[Stored data]
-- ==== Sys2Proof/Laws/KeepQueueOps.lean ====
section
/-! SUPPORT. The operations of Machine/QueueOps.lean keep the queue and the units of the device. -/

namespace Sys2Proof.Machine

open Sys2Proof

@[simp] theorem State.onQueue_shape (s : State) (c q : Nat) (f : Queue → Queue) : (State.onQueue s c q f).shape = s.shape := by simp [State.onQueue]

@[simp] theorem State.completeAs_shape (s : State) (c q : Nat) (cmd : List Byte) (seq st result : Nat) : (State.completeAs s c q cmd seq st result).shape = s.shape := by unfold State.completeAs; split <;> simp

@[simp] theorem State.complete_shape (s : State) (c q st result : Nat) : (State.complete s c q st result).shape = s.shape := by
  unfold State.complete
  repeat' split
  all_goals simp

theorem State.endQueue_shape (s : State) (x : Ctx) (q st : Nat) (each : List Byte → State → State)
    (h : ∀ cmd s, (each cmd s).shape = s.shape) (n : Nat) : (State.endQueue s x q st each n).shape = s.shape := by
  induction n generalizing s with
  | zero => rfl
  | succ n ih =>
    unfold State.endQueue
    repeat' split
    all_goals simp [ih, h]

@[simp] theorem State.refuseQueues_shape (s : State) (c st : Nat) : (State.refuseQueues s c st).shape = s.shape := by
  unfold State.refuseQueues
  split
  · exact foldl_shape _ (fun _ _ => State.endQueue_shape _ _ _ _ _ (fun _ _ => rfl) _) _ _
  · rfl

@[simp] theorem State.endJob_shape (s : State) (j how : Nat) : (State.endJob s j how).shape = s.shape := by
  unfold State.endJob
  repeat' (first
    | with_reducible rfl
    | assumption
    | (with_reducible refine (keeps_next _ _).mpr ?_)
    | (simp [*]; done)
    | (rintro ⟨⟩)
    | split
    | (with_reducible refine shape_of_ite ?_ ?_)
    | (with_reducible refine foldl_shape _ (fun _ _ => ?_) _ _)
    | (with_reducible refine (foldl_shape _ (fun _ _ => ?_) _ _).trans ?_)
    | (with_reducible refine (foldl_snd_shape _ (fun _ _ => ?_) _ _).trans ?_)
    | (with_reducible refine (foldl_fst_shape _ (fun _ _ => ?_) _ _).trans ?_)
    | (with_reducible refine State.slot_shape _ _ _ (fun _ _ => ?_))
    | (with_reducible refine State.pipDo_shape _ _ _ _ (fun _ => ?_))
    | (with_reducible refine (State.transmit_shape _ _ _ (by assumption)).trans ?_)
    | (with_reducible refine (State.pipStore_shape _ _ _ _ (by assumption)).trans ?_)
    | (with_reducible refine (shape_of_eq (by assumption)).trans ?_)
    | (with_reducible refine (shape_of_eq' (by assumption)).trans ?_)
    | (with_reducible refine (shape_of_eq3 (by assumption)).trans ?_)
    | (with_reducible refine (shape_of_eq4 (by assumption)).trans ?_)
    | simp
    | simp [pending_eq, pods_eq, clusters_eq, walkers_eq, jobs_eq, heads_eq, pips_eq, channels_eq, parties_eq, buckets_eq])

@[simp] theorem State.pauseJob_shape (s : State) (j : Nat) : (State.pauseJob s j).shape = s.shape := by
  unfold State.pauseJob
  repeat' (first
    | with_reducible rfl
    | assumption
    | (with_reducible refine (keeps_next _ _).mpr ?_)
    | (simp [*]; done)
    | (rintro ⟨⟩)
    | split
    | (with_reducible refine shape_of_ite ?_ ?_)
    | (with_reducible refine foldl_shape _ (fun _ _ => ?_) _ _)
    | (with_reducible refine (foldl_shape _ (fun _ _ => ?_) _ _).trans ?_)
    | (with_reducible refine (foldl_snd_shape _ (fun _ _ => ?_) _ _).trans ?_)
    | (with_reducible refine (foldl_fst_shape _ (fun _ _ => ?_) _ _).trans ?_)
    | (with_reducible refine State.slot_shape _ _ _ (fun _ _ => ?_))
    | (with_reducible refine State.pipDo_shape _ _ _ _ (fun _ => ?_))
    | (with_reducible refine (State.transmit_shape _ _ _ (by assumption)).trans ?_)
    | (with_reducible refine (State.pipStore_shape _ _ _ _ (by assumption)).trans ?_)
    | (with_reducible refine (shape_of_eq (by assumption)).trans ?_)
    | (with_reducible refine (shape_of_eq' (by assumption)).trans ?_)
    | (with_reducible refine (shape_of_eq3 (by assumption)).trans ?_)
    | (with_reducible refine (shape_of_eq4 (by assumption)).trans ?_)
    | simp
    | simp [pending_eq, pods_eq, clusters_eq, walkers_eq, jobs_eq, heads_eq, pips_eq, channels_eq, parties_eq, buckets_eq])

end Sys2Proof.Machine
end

What the task asks:
Write the data back out verbatim.

Reply to the task:
-- ==== Sys2Proof/Laws/KeepQueueOps.lean ====
section
/-! SUPPORT. The operations of Machine/QueueOps.lean keep the queue and the units of the device. -/

namespace Sys2Proof.Machine

open Sys2Proof

@[simp] theorem State.onQueue_shape (s : State) (c q : Nat) (f : Queue → Queue) : (State.onQueue s c q f).shape = s.shape := by simp [State.onQueue]

@[simp] theorem State.completeAs_shape (s : State) (c q : Nat) (cmd : List Byte) (seq st result : Nat) : (State.completeAs s c q cmd seq st result).shape = s.shape := by unfold State.completeAs; split <;> simp

@[simp] theorem State.complete_shape (s : State) (c q st result : Nat) : (State.complete s c q st result).shape = s.shape := by
  unfold State.complete
  repeat' split
  all_goals simp

theorem State.endQueue_shape (s : State) (x : Ctx) (q st : Nat) (each : List Byte → State → State)
    (h : ∀ cmd s, (each cmd s).shape = s.shape) (n : Nat) : (State.endQueue s x q st each n).shape = s.shape := by
  induction n generalizing s with
  | zero => rfl
  | succ n ih =>
    unfold State.endQueue
    repeat' split
    all_goals simp [ih, h]

@[simp] theorem State.refuseQueues_shape (s : State) (c st : Nat) : (State.refuseQueues s c st).shape = s.shape := by
  unfold State.refuseQueues
  split
  · exact foldl_shape _ (fun _ _ => State.endQueue_shape _ _ _ _ _ (fun _ _ => rfl) _) _ _
  · rfl

@[simp] theorem State.endJob_shape (s : State) (j how : Nat) : (State.endJob s j how).shape = s.shape := by
  unfold State.endJob
  repeat' (first
    | with_reducible rfl
    | assumption
    | (with_reducible refine (keeps_next _ _).mpr ?_)
    | (simp [*]; done)
    | (rintro ⟨⟩)
    | split
    | (with_reducible refine shape_of_ite ?_ ?_)
    | (with_reducible refine foldl_shape _ (fun _ _ => ?_) _ _)
    | (with_reducible refine (foldl_shape _ (fun _ _ => ?_) _ _).trans ?_)
    | (with_reducible refine (foldl_snd_shape _ (fun _ _ => ?_) _ _).trans ?_)
    | (with_reducible refine (foldl_fst_shape _ (fun _ _ => ?_) _ _).trans ?_)
    | (with_reducible refine State.slot_shape _ _ _ (fun _ _ => ?_))
    | (with_reducible refine State.pipDo_shape _ _ _ _ (fun _ => ?_))
    | (with_reducible refine (State.transmit_shape _ _ _ (by assumption)).trans ?_)
    | (with_reducible refine (State.pipStore_shape _ _ _ _ (by assumption)).trans ?_)
    | (with_reducible refine (shape_of_eq (by assumption)).trans ?_)
    | (with_reducible refine (shape_of_eq' (by assumption)).trans ?_)
    | (with_reducible refine (shape_of_eq3 (by assumption)).trans ?_)
    | (with_reducible refine (shape_of_eq4 (by assumption)).trans ?_)
    | simp
    | simp [pending_eq, pods_eq, clusters_eq, walkers_eq, jobs_eq, heads_eq, pips_eq, channels_eq, parties_eq, buckets_eq])

@[simp] theorem State.pauseJob_shape (s : State) (j : Nat) : (State.pauseJob s j).shape = s.shape := by
  unfold State.pauseJob
  repeat' (first
    | with_reducible rfl
    | assumption
    | (with_reducible refine (keeps_next _ _).mpr ?_)
    | (simp [*]; done)
    | (rintro ⟨⟩)
    | split
    | (with_reducible refine shape_of_ite ?_ ?_)
    | (with_reducible refine foldl_shape _ (fun _ _ => ?_) _ _)
    | (with_reducible refine (foldl_shape _ (fun _ _ => ?_) _ _).trans ?_)
    | (with_reducible refine (foldl_snd_shape _ (fun _ _ => ?_) _ _).trans ?_)
    | (with_reducible refine (foldl_fst_shape _ (fun _ _ => ?_) _ _).trans ?_)
    | (with_reducible refine State.slot_shape _ _ _ (fun _ _ => ?_))
    | (with_reducible refine State.pipDo_shape _ _ _ _ (fun _ => ?_))
    | (with_reducible refine (State.transmit_shape _ _ _ (by assumption)).trans ?_)
    | (with_reducible refine (State.pipStore_shape _ _ _ _ (by assumption)).trans ?_)
    | (with_reducible refine (shape_of_eq (by assumption)).trans ?_)
    | (with_reducible refine (shape_of_eq' (by assumption)).trans ?_)
    | (with_reducible refine (shape_of_eq3 (by assumption)).trans ?_)
    | (with_reducible refine (shape_of_eq4 (by assumption)).trans ?_)
    | simp
    | simp [pending_eq, pods_eq, clusters_eq, walkers_eq, jobs_eq, heads_eq, pips_eq, channels_eq, parties_eq, buckets_eq])

end Sys2Proof.Machine
end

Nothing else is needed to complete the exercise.